Consumption use of tax revenues derived from natural resource extraction through public spending is also a typical manifestation of poor governance. In fact, the handling (whether good or bad) of macro-management challenges that typically accompany natural resource booms in natural resource–rich countries (volatility, risks of overborrowing, and crowding out of intangible wealth-intensive manufacturing) can in most cases be traced back to governance quality. Natural resource curses may thus be associated with governance traits that either precede the boom or emerge with it.
Collier and Venables (2009) cite two main reasons that feed perceptions of resource abundance as a curse, focusing on resource exploitation that may lead to national income degrading effects. First, resource abundance may offer openings for “looting” from the incumbent government: corruption, theft and insurgency render a fragile political environment that damages democratic institutions. Resource rents resulting from commodity booms may thus be captured, either by pressured or corrupted political elites, who can completely subvert these rents for their own personal benefit.

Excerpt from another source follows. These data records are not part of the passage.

-- ==== Sys2Proof/Tests/Slice0.lean ====
section
/-! SUPPORT. Tests: decoding of a word written out for every instruction, the refusals of WellFormed, single steps from the spec's
vectors, and a witness for the hypotheses of each statement. -/

open Sys2Proof Sys2Proof.Machine

namespace Sys2Proof.Tests

/-! ### Well-formedness: an ill-formed term for each check -/

theorem test_wellFormed_refuses_odd_ldd : ¬ (Instr.ldd 1 0 (.imm 0)).WellFormed := by decide
theorem test_wellFormed_refuses_odd_ldda : ¬ (Instr.ldda 31 0 0 11).WellFormed := by decide
theorem test_wellFormed_refuses_odd_lddf : ¬ (Instr.lddf 3 0 (.imm 0)).WellFormed := by decide
theorem test_wellFormed_refuses_odd_lddc : ¬ (Instr.lddc 5 0 (.imm 0)).WellFormed := by decide
theorem test_wellFormed_refuses_odd_std : ¬ (Instr.std 7 0 (.reg 0)).WellFormed := by decide
theorem test_wellFormed_refuses_odd_stda : ¬ (Instr.stda 9 0 0 10).WellFormed := by decide
theorem test_wellFormed_refuses_odd_stdf : ¬ (Instr.stdf 15 0 (.imm 0)).WellFormed := by decide
theorem test_wellFormed_refuses_odd_stdc : ¬ (Instr.stdc 17 0 (.imm 0)).WellFormed := by decide

/-! ### Decoding: the fields of a word written out from the opcode table, one word for each instruction -/

theorem test_decode_integer_loads :
    decodeWord (0b11#2 ++ 0b00010#5 ++ 0b001001#6 ++ 0b00001#5 ++ 0b0#1 ++ 0b0000000000011#13) = .ok (.ldsb 2 1 (.reg 3)) ∧
    decodeWord (0b11#2 ++ 0b11110#5 ++ 0b001010#6 ++ 0b11111#5 ++ 0b1#1 ++ 0b1000000000000#13) = .ok (.ldsh 30 31 (.imm (-4096))) ∧
    decodeWord (0b11#2 ++ 0b01110#5 ++ 0b000001#6 ++ 0b10000#5 ++ 0b0#1 ++ 0b0000000000111#13) = .ok (.ldub 14 16 (.reg 7)) ∧
    decodeWord (0b11#2 ++ 0b00100#5 ++ 0b000010#6 ++ 0b01001#5 ++ 0b1#1 ++ 0b0000100100011#13) = .ok (.lduh 4 9 (.imm 291)) ∧
    decodeWord (0b11#2 ++ 0b01000#5 ++ 0b000000#6 ++ 0b11000#5 ++ 0b0#1 ++ 0b0000000000000#13) = .ok (.ld 8 24 (.reg 0)) ∧
    decodeWord (0b11#2 ++ 0b00010#5 ++ 0b000011#6 ++ 0b00001#5 ++ 0b1#1 ++ 0b1000000000000#13) = .ok (.ldd 2 1 (.imm (-4096))) ∧
    decodeWord (0b11#2 ++ 0b11110#5 ++ 0b011001#6 ++ 0b11111#5 ++ 0b0#1 ++ 0b0000101111111#13) = .ok (.ldsba 30 31 31 11) ∧
    decodeWord (0b11#2 ++ 0b01110#5 ++ 0b011010#6 ++ 0b10000#5 ++ 0b0#1 ++ 0b1010010100111#13) = .ok (.ldsha 14 16 7 165) ∧
    decodeWord (0b11#2 ++ 0b00100#5 ++ 0b010001#6 ++ 0b01001#5 ++ 0b0#1 ++ 0b1111111110010#13) = .ok (.lduba 4 9 18 255) ∧
    decodeWord (0b11#2 ++ 0b01000#5 ++ 0b010010#6 ++ 0b11000#5 ++ 0b0#1 ++ 0b0000101100000#13) = .ok (.lduha 8 24 0 11) ∧
    decodeWord (0b11#2 ++ 0b00010#5 ++ 0b010000#6 ++ 0b00001#5 ++ 0b0#1 ++ 0b1010010100011#13) = .ok (.lda 2 1 3 165) ∧
    decodeWord (0b11#2 ++ 0b11110#5 ++ 0b010011#6 ++ 0b11111#5 ++ 0b0#1 ++ 0b1111111111111#13) = .ok (.ldda 30 31 31 255) := by decide

theorem test_decode_unit_loads :
    decodeWord (0b11#2 ++ 0b01110#5 ++ 0b100000#6 ++ 0b10000#5 ++ 0b0#1 ++ 0b0000000000111#13) = .ok (.ldf 14 16 (.reg 7)) ∧
    decodeWord (0b11#2 ++ 0b00100#5 ++ 0b100011#6 ++ 0b01001#5 ++ 0b1#1 ++ 0b1000000000000#13) = .ok (.lddf 4 9 (.imm (-4096))) ∧
    decodeWord (0b11#2 ++ 0b00000#5 ++ 0b100001#6 ++ 0b11000#5 ++ 0b0#1 ++ 0b0000000000000#13) = .ok (.ldfsr 24 (.reg 0)) ∧
    decodeWord (0b11#2 ++ 0b00010#5 ++ 0b110000#6 ++ 0b00001#5 ++ 0b1#1 ++ 0b0000100100011#13) = .ok (.ldc 2 1 (.imm 291)) ∧
    decodeWord (0b11#2 ++ 0b11110#5 ++ 0b110011#6 ++ 0b11111#5 ++ 0b0#1 ++ 0b0000000011111#13) = .ok (.lddc 30 31 (.reg 31)) ∧
    decodeWord (0b11#2 ++ 0b00000#5 ++ 0b110001#6 ++ 0b10000#5 ++ 0b1#1 ++ 0b1000000000000#13) = .ok (.ldcsr 16 (.imm (-4096))) := by decide

theorem test_decode_integer_stores :
    decodeWord (0b11#2 ++ 0b00100#5 ++ 0b000101#6 ++ 0b01001#5 ++ 0b0#1 ++ 0b0000000010010#13) = .ok (.stb 4 9 (.reg 18)) ∧
    decodeWord (0b11#2 ++ 0b01000#5 ++ 0b000110#6 ++ 0b11000#5 ++ 0b1#1 ++ 0b0000100100011#13) = .ok (.sth 8 24 (.imm 291)) ∧
    decodeWord (0b11#2 ++ 0b00010#5 ++ 0b000100#6 ++ 0b00001#5 ++ 0b0#1 ++ 0b0000000000011#13) = .ok (.st 2 1 (.reg 3)) ∧
    decodeWord (0b11#2 ++ 0b11110#5 ++ 0b000111#6 ++ 0b11111#5 ++ 0b1#1 ++ 0b1000000000000#13) = .ok (.std 30 31 (.imm (-4096))) ∧
    decodeWord (0b11#2 ++ 0b01110#5 ++ 0b010101#6 ++ 0b10000#5 ++ 0b0#1 ++ 0b1010010100111#13) = .ok (.stba 14 16 7 165) ∧
    decodeWord (0b11#2 ++ 0b00100#5 ++ 0b010110#6 ++ 0b01001#5 ++ 0b0#1 ++ 0b1111111110010#13) = .ok (.stha 4 9 18 255) ∧
    decodeWord (0b11#2 ++ 0b01000#5 ++ 0b010100#6 ++ 0b11000#5 ++ 0b0#1 ++ 0b0000101100000#13) = .ok (.sta 8 24 0 11) ∧
    decodeWord (0b11#2 ++ 0b00010#5 ++ 0b010111#6 ++ 0b00001#5 ++ 0b0#1 ++ 0b1010010100011#13) = .ok (.stda 2 1 3 165) := by decide

theorem test_decode_unit_stores :
    decodeWord (0b11#2 ++ 0b11110#5 ++ 0b100100#6 ++ 0b11111#5 ++ 0b0#1 ++ 0b0000000011111#13) = .ok (.stf 30 31 (.reg 31)) ∧
    decodeWord (0b11#2 ++ 0b01110#5 ++ 0b100111#6 ++ 0b10000#5 ++ 0b1#1 ++ 0b0000100100011#13) = .ok (.stdf 14 16 (.imm 291)) ∧
    decodeWord (0b11#2 ++ 0b00000#5 ++ 0b100101#6 ++ 0b01001#5 ++ 0b0#1 ++ 0b0000000010010#13) = .ok (.stfsr 9 (.reg 18)) ∧
    decodeWord (0b11#2 ++ 0b00000#5 ++ 0b100110#6 ++ 0b11000#5 ++ 0b1#1 ++ 0b1000000000000#13) = .ok (.stdfq 24 (.imm (-4096))) ∧
    decodeWord (0b11#2 ++ 0b00010#5 ++ 0b110100#6 ++ 0b00001#5 ++ 0b0#1 ++ 0b0000000000011#13) = .ok (.stc 2 1 (.reg 3)) ∧
    decodeWord (0b11#2 ++ 0b11110#5 ++ 0b110111#6 ++ 0b11111#5 ++ 0b1#1 ++ 0b0000100100011#13) = .ok (.stdc 30 31 (.imm 291)) ∧
    decodeWord (0b11#2 ++ 0b00000#5 ++ 0b110101#6 ++ 0b10000#5 ++ 0b0#1 ++ 0b0000000000111#13) = .ok (.stcsr 16 (.reg 7)) ∧
    decodeWord (0b11#2 ++ 0b00000#5 ++ 0b110110#6 ++ 0b01001#5 ++ 0b1#1 ++ 0b1000000000000#13) = .ok (.stdcq 9 (.imm (-4096))) := by decide

theorem test_decode_atomics :
    decodeWord (0b11#2 ++ 0b01000#5 ++ 0b001101#6 ++ 0b11000#5 ++ 0b0#1 ++ 0b0000000000000#13) = .ok (.ldstub 8 24 (.reg 0)) ∧
    decodeWord (0b11#2 ++ 0b00010#5 ++ 0b011101#6 ++ 0b00001#5 ++ 0b0#1 ++ 0b1111111100011#13) = .ok (.ldstuba 2 1 3 255) ∧
    decodeWord (0b11#2 ++ 0b11110#5 ++ 0b001111#6 ++ 0b11111#5 ++ 0b0#1 ++ 0b0000000011111#13) = .ok (.swap 30 31 (.reg 31)) ∧
    decodeWord (0b11#2 ++ 0b01110#5 ++ 0b011111#6 ++ 0b10000#5 ++ 0b0#1 ++ 0b1010010100111#13) = .ok (.swapa 14 16 7 165) := by decide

Second, resource abundance may reduce the accountability of the government, as citizen scrutiny is substituted by politically endorsed and uncontrolled government spending aimed at pleasing patronage networks. With instances such as rapid employment expansion, regardless of its long-term sustainability, political elites manage to stay in power after elections; in this manner, resources are no longer productively destined towards public investments, but unproductively employed in rent-seeking activities and redistributive struggles instead, even triggering armed conflict on the extreme side of the exploitation spectrum as well.
Threshold effects are at play:
“Below a certain level of institutional development, resources have a negative effect, while above it, affects are absent or may be positive (…) Countries with good governance (…) are able to afford the human development and institution building expenditures and move them onto an upward path” (Collier and Venables, 2009: 9)

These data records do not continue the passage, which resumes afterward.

/-! ### A word is its slices -/

/-- The six bytes of a command word, put together again. -/
theorem sixBytes_eq (cw : CommandWord) :
    cw.extractLsb' 40 8 ++ cw.extractLsb' 32 8 ++ cw.extractLsb' 24 8 ++ cw.extractLsb' 16 8 ++
      cw.extractLsb' 8 8 ++ cw.extractLsb' 0 8 = cw := by
  simp (disch := omega) only [BitVec.extractLsb'_append_extractLsb'_eq_extractLsb']
  exact slice_whole cw

/-- The same with the operand field of GET and of RESEND left whole. -/
theorem opcode_append_low40 (cw : CommandWord) :
    cw.extractLsb' 40 8 ++ cw.extractLsb' 0 40 = cw := by
  simp (disch := omega) only [BitVec.extractLsb'_append_extractLsb'_eq_extractLsb']
  exact slice_whole cw

theorem opcode_append_mask_append_low32 (cw : CommandWord) :
    cw.extractLsb' 40 8 ++ cw.extractLsb' 32 8 ++ cw.extractLsb' 0 32 = cw := by
  simp (disch := omega) only [BitVec.extractLsb'_append_extractLsb'_eq_extractLsb']
  exact slice_whole cw

/-! ### The obligations -/

/-- Settles O1: the decoder reads off the encoded word the slices it was put together from. A SET's
mask is not 0, so its word is not read as RESEND. -/
theorem decodeOfEncodeGivesTheCommandBack : Obligations.DecodeOfEncodeGivesTheCommandBack := by
  intro i hwf
  cases i with
  | set mask flags lightOp fanOp flameOp =>
    have hmask : mask ≠ 0 := bne_iff_ne.mp hwf
    obtain ⟨hopcode, h32, h24, h16, h8, h0⟩ := encode_set_slices mask flags lightOp fanOp flameOp
    rw [decode_of_opcodeSet hopcode, decodeSet_of_mask_ne_zero (h32.symm ▸ hmask), h32, h24, h16, h8, h0]
  | get ignored =>
    obtain ⟨hopcode, h0⟩ := encode_get_slices ignored
    rw [decode_of_opcodeGet hopcode, h0]
  | resend ignored =>
    obtain ⟨hopcode, h32, h0⟩ := encode_resend_slices ignored
    rw [decode_of_opcodeSet hopcode, decodeSet_of_mask_zero h32, h0]

/-- Settles O2: in each case of the decoder the encoder puts the word's own slices together again. -/
theorem encodeOfDecodeGivesTheWordBack : Obligations.EncodeOfDecodeGivesTheWordBack := by
  intro cw i hdecode
  rcases decode_cases cw with ⟨hset, hmask, h⟩ | ⟨hset, hmask, h⟩ | ⟨hget, h⟩ | ⟨-, -, h⟩
  · obtain rfl := Except.ok.inj (h.symm.trans hdecode)
    refine ⟨rfl, ?_⟩
    rw [encode, ← hset, ← hmask]
    exact opcode_append_mask_append_low32 cw
  · obtain rfl := Except.ok.inj (h.symm.trans hdecode)
    refine ⟨bne_iff_ne.mpr hmask, ?_⟩
    rw [encode, ← hset]
    exact sixBytes_eq cw
  · obtain rfl := Except.ok.inj (h.symm.trans hdecode)
    refine ⟨rfl, ?_⟩
    rw [encode, ← hget]
    exact opcode_append_low40 cw
  · exact nomatch h.symm.trans hdecode

/-- Settles O3: the decoder's one rejecting case is that of the two opcode bytes excluded. -/
theorem decoderRejectsExactlyReservedOpcodes : Obligations.DecoderRejectsExactlyReservedOpcodes := by
  intro cw
  have hset : cw >>> 40 = 0x01#48 ↔ opcodeByte cw = opcodeSet :=
    shiftRight_eq_iff_opcodeByte cw opcodeSet
  have hget : cw >>> 40 = 0x02#48 ↔ opcodeByte cw = opcodeGet :=
    shiftRight_eq_iff_opcodeByte cw opcodeGet
  rw [Ne, Ne, hset, hget]
  rcases decode_cases cw with ⟨h, -, hdecode⟩ | ⟨h, -, hdecode⟩ | ⟨h, hdecode⟩ |
    ⟨hneSet, hneGet, hdecode⟩
  · simp [hdecode, h]
  · simp [hdecode, h]
  · simp [hdecode, h]
  · refine ⟨iff_of_true ⟨_, hdecode⟩ ⟨hneSet, hneGet⟩, fun e he => ?_⟩
    exact Except.error.inj (he.symm.trans hdecode)

/-- Settles O4: each word is closed, and the decoder computes. -/
theorem writtenCommandWordsDecode : Obligations.WrittenCommandWordsDecode := by
  refine ⟨?setPower, ?setFanFlame, ?setLight, ?get, ?resend, ?reserved⟩
  all_goals decide

end Sys2Proof.Machine
end

section
/-! The assembler after the disassembler (30_encoding.md R55, R56): the operand bytes it collects, and
the relevant bits of the command's word put together from the same bytes. -/

namespace Sys2Proof.Machine

/-! ### The relevant bits of a word -/

/-- The operand bytes of a SET with every ignored bit 0 (30_encoding.md R50). -/
def relevantBytes (mask flags lightOp fanOp flameOp : Byte) : SetBytes where
  mask := mask
  flags := flags &&& (mask &&& boolFieldBits)
  lightOp := lightOp &&& operandMask (selects mask .light)
  fanOp := fanOp &&& operandMask (selects mask .fan)
  flameOp := flameOp &&& operandMask (selects mask .flame)

/-- With an empty mask every operand bit is ignored. -/
theorem relevantBytes_mask_zero (flags lightOp fanOp flameOp : Byte) :
    relevantBytes 0 flags lightOp fanOp flameOp = emptySet := by
  have hselects (f : Field) : selects 0#8 f = false := BitVec.getLsbD_zero
  simp [relevantBytes, hselects, operandMask, emptySet]

/-- The relevant bits of a word with the opcode of SET, byte by byte. -/
theorem relevant_of_opcodeSet {cw : CommandWord} (h : opcodeByte cw = opcodeSet) :
    cw &&& relevantMask cw = setWord (relevantBytes (cw.extractLsb' 32 8) (cw.extractLsb' 24 8)
      (cw.extractLsb' 16 8) (cw.extractLsb' 8 8) (cw.extractLsb' 0 8)) := by
  obtain ⟨hmask, hflags, hlight, hfan, hflame⟩ := relevantMask_of_opcodeSet cw h
  have hopcode : cw.extractLsb' 40 8 = opcodeSet := h
  rw [← sixBytes_eq (cw &&& relevantMask cw)]
  simp only [BitVec.extractLsb'_and, relevantMask_opcode, hmask, hflags, hlight, hfan, hflame,
    BitVec.and_allOnes, hopcode]
  rfl

/-- The relevant bits of any other word are its opcode byte. -/
theorem relevant_of_opcode_ne_set {cw : CommandWord} (h : opcodeByte cw ≠ opcodeSet) :
    cw &&& relevantMask cw = opcodeByte cw ++ 0#40 := by
  have hrelevant : relevantMask cw = BitVec.allOnes 8 ++ 0#40 := if_neg h
  have hcut : cw &&& relevantMask cw = (cw.extractLsb' 40 8 ++ cw.extractLsb' 0 40) &&& relevantMask cw := by
    rw [opcode_append_low40]
  rw [hcut, hrelevant, BitVec.and_append, BitVec.and_allOnes, BitVec.and_zero, opcodeByte]

/-! ### The operand bytes that the assembler collects -/

/-- One field's part of a byte: its bit where the byte has it. -/
theorem and_fieldBit (x : Byte) (f : Field) :
    x &&& fieldBit f = if selects x f then fieldBit f else 0 :=
  BitVec.and_twoPow x (fieldNumber f)

/-- What the assembler makes of the disassembled assignment of a boolean field. -/
theorem foldl_disassembleFlag (m fl light fan flame mask flags : Byte) (f : BoolField) :
    (disassembleFlag mask flags f).foldl assembleAssign ⟨m, fl, light, fan, flame⟩ =
      ⟨m ||| (mask &&& fieldBit (boolField f)), fl ||| (flags &&& (mask &&& fieldBit (boolField f))),
        light, fan, flame⟩ := by
  rw [and_fieldBit mask, disassembleFlag]
  cases selects mask (boolField f) with
  | false => simp
  | true =>
    rw [if_pos rfl, if_pos rfl, and_fieldBit flags, List.foldl_cons, List.foldl_nil, assembleAssign,
      flagOperand, ← selects]
    cases selects flags (boolField f) <;> simp

theorem and_operandMask (op : Byte) (selected : Bool) :
    op &&& operandMask selected = if selected then op else 0 := by
  cases selected with
  | false => exact BitVec.and_zero
  | true => exact BitVec.and_allOnes

/-- The operand byte of a level field. -/
def SetBytes.level (b : SetBytes) : LevelField → Byte
  | .light => b.lightOp
  | .fan => b.fanOp
  | .flame => b.flameOp

/-- The operand bytes with that of a level field written. -/
def SetBytes.withLevel (b : SetBytes) (op : Byte) : LevelField → SetBytes
  | .light => { b with lightOp := op }
  | .fan => { b with fanOp := op }
  | .flame => { b with flameOp := op }

theorem SetBytes.withLevel_level (b : SetBytes) (f : LevelField) : b.withLevel (b.level f) f = b := by
  cases f <;> rfl

theorem assembleAssign_level (b : SetBytes) (f : LevelField) (op : Byte) :
    assembleAssign b (.level f op) =
      SetBytes.withLevel { b with mask := b.mask ||| fieldBit (levelField f) } op f := by
  cases f <;> rfl

/-- What the assembler makes of the disassembled assignment of a level field not written before. -/
theorem foldl_disassembleLevel (b : SetBytes) (mask op : Byte) (f : LevelField) (h : b.level f = 0) :
    (disassembleLevel mask op f).foldl assembleAssign b =
      SetBytes.withLevel { b with mask := b.mask ||| (mask &&& fieldBit (levelField f)) }
        (op &&& operandMask (selects mask (levelField f))) f := by
  rw [and_fieldBit, and_operandMask, disassembleLevel]
  cases selects mask (levelField f) with
  | false => simpa [h] using (b.withLevel_level f).symm
  | true => simp [assembleAssign_level]

theorem foldl_disassembleLevel_light (m fl fan flame mask op : Byte) :
    (disassembleLevel mask op .light).foldl assembleAssign ⟨m, fl, 0, fan, flame⟩ =
      ⟨m ||| (mask &&& fieldBit .light), fl, op &&& operandMask (selects mask .light), fan, flame⟩ :=
  foldl_disassembleLevel ⟨m, fl, 0, fan, flame⟩ mask op .light rfl

theorem foldl_disassembleLevel_fan (m fl light flame mask op : Byte) :
    (disassembleLevel mask op .fan).foldl assembleAssign ⟨m, fl, light, 0, flame⟩ =
      ⟨m ||| (mask &&& fieldBit .fan), fl, light, op &&& operandMask (selects mask .fan), flame⟩ :=
  foldl_disassembleLevel ⟨m, fl, light, 0, flame⟩ mask op .fan rfl

theorem foldl_disassembleLevel_flame (m fl light fan mask op : Byte) :
    (disassembleLevel mask op .flame).foldl assembleAssign ⟨m, fl, light, fan, 0⟩ =
      ⟨m ||| (mask &&& fieldBit .flame), fl, light, fan, op &&& operandMask (selects mask .flame)⟩ :=
  foldl_disassembleLevel ⟨m, fl, light, fan, 0⟩ mask op .flame rfl

/-- The assignments that the disassembler gives for a SET. -/
def disassembledSet (mask flags lightOp fanOp flameOp : Byte) : List Assign :=
  disassembleFlag mask flags .pilot ++ disassembleLevel mask lightOp .light ++
    disassembleFlag mask flags .thermostat ++ disassembleFlag mask flags .power ++
    disassembleFlag mask flags .front ++ disassembleLevel mask fanOp .fan ++
    disassembleFlag mask flags .aux ++ disassembleLevel mask flameOp .flame

theorem disassemble_set (mask flags lightOp fanOp flameOp : Byte) :
    disassemble (.set mask flags lightOp fanOp flameOp) =
      .set (disassembledSet mask flags lightOp fanOp flameOp) := rfl

/-- The eight fields' bits make up the mask, and the boolean fields' bits the relevant flags. -/
theorem assembleSet_disassembledSet (mask flags lightOp fanOp flameOp : Byte) :
    assembleSet (disassembledSet mask flags lightOp fanOp flameOp) =
      relevantBytes mask flags lightOp fanOp flameOp := by
  have hallFields : fieldBit .pilot ||| fieldBit .light ||| fieldBit .thermostat ||| fieldBit .power |||
      fieldBit .front ||| fieldBit .fan ||| fieldBit .aux ||| fieldBit .flame = BitVec.allOnes 8 := by decide
  have hboolFields : fieldBit .pilot ||| fieldBit .thermostat ||| fieldBit .power ||| fieldBit .front |||
      fieldBit .aux = boolFieldBits := by decide
  simp only [assembleSet, disassembledSet, List.foldl_append, emptySet, foldl_disassembleFlag, boolField,
    foldl_disassembleLevel_light, foldl_disassembleLevel_fan, foldl_disassembleLevel_flame]
  have hzero (x : Byte) : 0 ||| x = x := BitVec.zero_or
  have hmask := BitVec.and_allOnes (x := mask)
  rw [← hallFields] at hmask
  rw [relevantBytes, ← hboolFields]
  simp only [BitVec.and_or_distrib_left] at hmask ⊢
  simp only [hzero, hmask]

/-! ### No field twice -/

theorem disassembleFlag_fields (mask flags : Byte) (f : BoolField) :
    ((disassembleFlag mask flags f).map assignField).Sublist [boolField f] := by
  unfold disassembleFlag
  split
  · exact List.Sublist.refl _
  · exact List.nil_sublist _

theorem disassembleLevel_fields (mask op : Byte) (f : LevelField) :
    ((disassembleLevel mask op f).map assignField).Sublist [levelField f] := by
  unfold disassembleLevel
  split
  · exact List.Sublist.refl _
  · exact List.nil_sublist _

/-- The disassembler names each field at most once, in field-number order. -/
theorem disassembledSet_nodup (mask flags lightOp fanOp flameOp : Byte) :
    ((disassembledSet mask flags lightOp fanOp flameOp).map assignField).Nodup := by
  have hfields : ((disassembledSet mask flags lightOp fanOp flameOp).map assignField).Sublist
      [.pilot, .light, .thermostat, .power, .front, .fan, .aux, .flame] := by
    simp only [disassembledSet, List.map_append]
    exact (((((((disassembleFlag_fields mask flags .pilot).append
      (disassembleLevel_fields mask lightOp .light)).append
      (disassembleFlag_fields mask flags .thermostat)).append
      (disassembleFlag_fields mask flags .power)).append
      (disassembleFlag_fields mask flags .front)).append
      (disassembleLevel_fields mask fanOp .fan)).append
      (disassembleFlag_fields mask flags .aux)).append
      (disassembleLevel_fields mask flameOp .flame)
  exact hfields.nodup (by decide)

/-! ### The obligation -/

/-- Settles O59: the assembler collects the relevant operand bytes of a SET; of a RESEND there are none,
and of a GET only the opcode byte is relevant. -/
theorem disassembledCommandAssemblesToItsRelevantBits :
    Obligations.DisassembledCommandAssemblesToItsRelevantBits := by
  intro i
  cases i with
  | set mask flags lightOp fanOp flameOp =>
    obtain ⟨hopcode, h32, h24, h16, h8, h0⟩ := encode_set_slices mask flags lightOp fanOp flameOp
    rw [relevant_of_opcodeSet hopcode, h32, h24, h16, h8, h0, disassemble_set, assemble,
      if_pos (disassembledSet_nodup ..), assembleSet_disassembledSet]
  | get ignored =>
    obtain ⟨hopcode, -⟩ := encode_get_slices ignored
    rw [relevant_of_opcode_ne_set (by rw [hopcode]; decide), hopcode]
    rfl
  | resend ignored =>
    obtain ⟨hopcode, hmask, -⟩ := encode_resend_slices ignored
    rw [relevant_of_opcodeSet hopcode, hmask, relevantBytes_mask_zero]
    exact congrArg some (by decide)

end Sys2Proof.Machine
end

section
/-! The whole machine: the step at each kind of event, a run of command words, and the invariant that
every step keeps. -/

namespace Sys2Proof.Machine

/-! ### The step at a command word -/

/-- A command that reaches step 3 of SET (40_state_model_commands.md R71) updates the registers and
hands over. -/
theorem step_of_reachesHandOff {cw : CommandWord} (h : reachesHandOff cw = true) :
    ∃ update : FieldRegs → FieldRegs, ∀ rest s, step (presenting (.command cw) rest s) =
      .next (handOff { s with port := rest, fields := update s.fields }) := by
  simp only [step_presenting_command]
  unfold reachesHandOff at h
  split at h
  case h_1 hdecode =>
    rw [hdecode]
    exact ⟨_, fun _ _ => exec_set_of_setValid h _ _⟩
  case h_2 hdecode =>
    rw [hdecode]
    exact ⟨id, fun _ _ => exec_resend _ _⟩
  case h_3 => exact absurd h Bool.false_ne_true
  case h_4 => exact absurd h Bool.false_ne_true

/-- Any other command word is answered and nothing else. -/
theorem step_of_not_reachesHandOff {cw : CommandWord} (h : reachesHandOff cw = false) :
    ∃ status errField errValue, ∀ rest s, step (presenting (.command cw) rest s) =
      .next (respond status errField errValue { s with port := rest }) := by
  simp only [step_presenting_command]
  unfold reachesHandOff at h
  split at h
  case h_1 hdecode =>
    rw [hdecode]
    obtain ⟨_, _, _, hexec⟩ := exec_set_of_not_setValid h
    exact ⟨_, _, _, fun _ _ => hexec _ _⟩
  case h_2 => exact absurd h.symm Bool.false_ne_true
  case h_3 hdecode =>
    rw [hdecode]
    exact ⟨_, _, _, fun _ _ => exec_get _ _⟩
  case h_4 e hdecode =>
    rw [hdecode]
    cases e with
    | illegalOpcode opcode => exact ⟨_, _, _, fun _ _ => rfl⟩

The Adjusted Net Savings (ANS) rate is a development measurement method complementary to changes in national wealth (Lange et al, 2018). ANS is calculated as Gross National Savings plus Education expenditures, minus Fixed capital consumption, Pollution Damage costs and Natural Resource Depletion. A negative ANS thus serves as a warning sign of capital stock reduction, as it captures an unsustainable economic path, evidently providing policy stakeholders with important feedback to shape initiatives aimed at restoring long-term growth.
Over-reliance on natural resources
Lack of production diversification may also hinder the development process in a double, interrelated fashion, leading to poor economic performance in the long run, mainly due to institutional factors spearheaded by poor economic and political governance: (i) inefficient economic policies, specifically weak fiscal policies regarding resource rents, combined with feeble countercyclical macroeconomic stability measures, in the wake of – and during – commodity price booms; and (ii) unchecked natural asset exploitation that may lead to resource rent capture or even resource depletion.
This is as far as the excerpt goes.